Introduction to Physical Assets Management

Plant capacity is the lifeblood of a company. Plant capacity must be available and reliable for the company
to produce a product to stay in business. In real life, capacity is not reliable by itself, as such, capacity must
be maintained. Poor maintenance equals poor revenue streams due to unavailable capacity. If maintenance
can achieve continued superior availability, then a company can defer construction of new capacity. The
ability to defer capital construction as a company grows leads to lower company capital cost, a financial
blessing. Today’s money invested in proper maintenance ensures high capacity and guards against premature
future construction. Proper maintenance makes a company cost competitive. As such, the purpose of an
organisation’s maintenance department is to produce reliable plant capacity.

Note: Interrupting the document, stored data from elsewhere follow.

/-- Without a spare the room is held with REASON 2 and an incident of kind 0x04. -/
theorem noSpare_law (c : Nat) (ps : List Nat) (loc detail : Nat) :
    let X := d.noSpare slot c ps loc detail
    standing (X.room slot) = (standing (d.room slot)).heldFor 2 ∧ (X.cluster c).spare = 7 ∧ 801 ∈ X.irqPend := by
  unfold Dev.noSpare
  extract_lets d1 d2
  have h2 : kept d2 = kept d1 := congrArg Prod.fst (part_each d1 _ _ fun d p => part_ledgerFail d (8 * c + p))
  have h3 := (keeps_incident d2 0x04 loc 0 detail [slot] 0).kept
  have hX := kept_hold (d2.incident 0x04 loc 0 detail [slot] 0) slot 2
  rw [h3, h2] at hX
  refine ⟨?_, ?_, ?_⟩
  · refine ((congrFun (congrArg Kept.room hX) slot).trans (if_pos (List.mem_singleton_self slot))).trans ?_
    rw [kept_modCluster]
    rfl
  · have hunits := congrFun (congrArg Kept.cluster hX) c
    rw [kept_modCluster] at hunits
    exact congrArg Units.spare (hunits.trans (Function.update_self ..))
  · exact (pends_hold _ slot 2 801 ((pends_incident d2 0x04 loc 0 detail [slot] 0).2 rfl)).2

/-- The record of a core's test, not a pair's (Table 16.7b). -/
def testRecord (kind det addr after : Nat) (own spare : TestResult) : RbRec :=
  { kind := kind
    loc := d.sysCore core
    addr := addr
    detail := detailOf [det, d.physSlot core, after, testCode own, testCode spare, 0xFF] }

/-- The core failed, and the spare passed its own test. -/
theorem testOutcome_substitutes (det addr : Nat) (pair : TestResult) (h : (d.cluster (core / 4)).spare ≠ 7) :
    d.testOutcome slot core det addr false .failed pair .passed =
      (d.substitute slot core).rbOutcome slot core [testRecord d core 0x03 det addr (d.cluster (core / 4)).spare .failed .passed] := by
  simp [Dev.testOutcome, h, testRecord]

/-- The core failed, and no spare passed. -/
theorem testOutcome_noSpare (det addr : Nat) (pair : TestResult) {spare : TestResult} (h : spare ≠ .passed) :
    d.testOutcome slot core det addr false .failed pair spare =
      (d.rbOutcome slot core []).noSpare slot (core / 4)
        (d.physSlot core :: if spare == .failed && (d.cluster (core / 4)).spare != 7 then [(d.cluster (core / 4)).spare] else [])
        (d.sysCore core) (testRecord d core 0x04 det addr 0xFF .failed spare).detail := by
  simp [Dev.testOutcome, h, testRecord]

/-- The core passed, and too few of its errors have been located to count as a failure (R360). -/
theorem testOutcome_passes (det addr : Nat) (pair : TestResult) {spare : TestResult}
    (h : d.located (core / 4) (d.physSlot core) < d.ras.subLimit) :
    d.testOutcome slot core det addr false .passed pair spare =
      d.rbOutcome slot core [testRecord d core 0x02 det addr 0xFF .passed spare] := by
  simp [Dev.testOutcome, h, testRecord]

/-! ### The result of a test -/

/-- A rolling room waits for the test of a core, of which its rollback holds a record. -/
structure AwaitsTest (core slot : Nat) (b : Rollback) (r : RbRec) : Prop where
  seat : d.coreSlot core = some slot
  rolling : (d.room slot).phase = .rolling
  rb : (d.room slot).rb = some b
  testing : core ∈ b.testing
  record : b.recs.find? (RbRec.ofCore (d.sysCore core)) = some r
  located : r.kind = 2
  runs : d.clk.stopped = false

/-- The wait for a core's test is over. -/
def waitEnded : Dev :=
  d.modRoom slot (fun r => { r with rb := r.rb.map (fun b => { b with testing := b.testing.filter (· != core) }) })

/-- The core that failed, and the spare, count an error each (R360). -/
def testCounted (own spare : TestResult) : Dev :=
  each ((if own = .failed then [(waitEnded d slot core).physSlot core] else []) ++
    (if spare = .failed ∧ (d.cluster (core / 4)).spare ≠ 7 then [(d.cluster (core / 4)).spare] else []))
    (fun d p => d.countLocated (core / 4) p) (waitEnded d slot core)

end

section
variable {d : Dev} {core slot : Nat} {b : Rollback} {r : RbRec} {own spare : TestResult}

theorem quickTested_eq (h : AwaitsTest d core slot b r) : d.quickTested core own .notRun spare =
    ((testCounted d slot core own spare).testOutcome slot core (r.detail % 256) r.addr false own .notRun spare).heldTested slot := by
  obtain ⟨hseat, hrolling, hrb, htesting, hrecord, hlocated, hruns⟩ := h
  simp [Dev.quickTested, hseat, hrb, htesting, hrecord, hlocated, hruns, testCounted, waitEnded]
  rfl

end

section
variable (d : Dev) (slot core : Nat) (own spare : TestResult)

theorem kept_testCounted : kept (testCounted d slot core own spare) = kept (waitEnded d slot core) :=
  kept_of_part (part_each _ _ _ fun d p => part_countLocated d _ p)

theorem cluster_kept_testCounted (c : Nat) : units ((testCounted d slot core own spare).cluster c) = units (d.cluster c) :=
  congrFun (congrArg Kept.cluster (kept_testCounted d slot core own spare)) c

When equipment has been installed and operating, the first step in dealing with maintenance effectiveness
is to be proactive. Proactive maintenance means to act before emergency situations arise, and staying
involved with equipment to prevent decline or loss of capacity. In this sense, maintenance produces a product
which is available and reliable plant capacity. Proactive maintenance acts through a combination of policies
comprising preventive maintenance, condition based maintenance, breakdown maintenance, and project/
redesign/ modification work. Each of these strategies has an economic, safety, regulatory or environmental
cost to accompany it. As such, a maintenance manager or engineer is faced with a difficult decision as
to which maintenance management policy to employ to manage specific potential failure modes within the
constraints imposed by safety, environmental, regulatory and economic requirements. The goal, therefore is
to select a mix of policies in a manner that optimises the risk of failure and cost of maintenance.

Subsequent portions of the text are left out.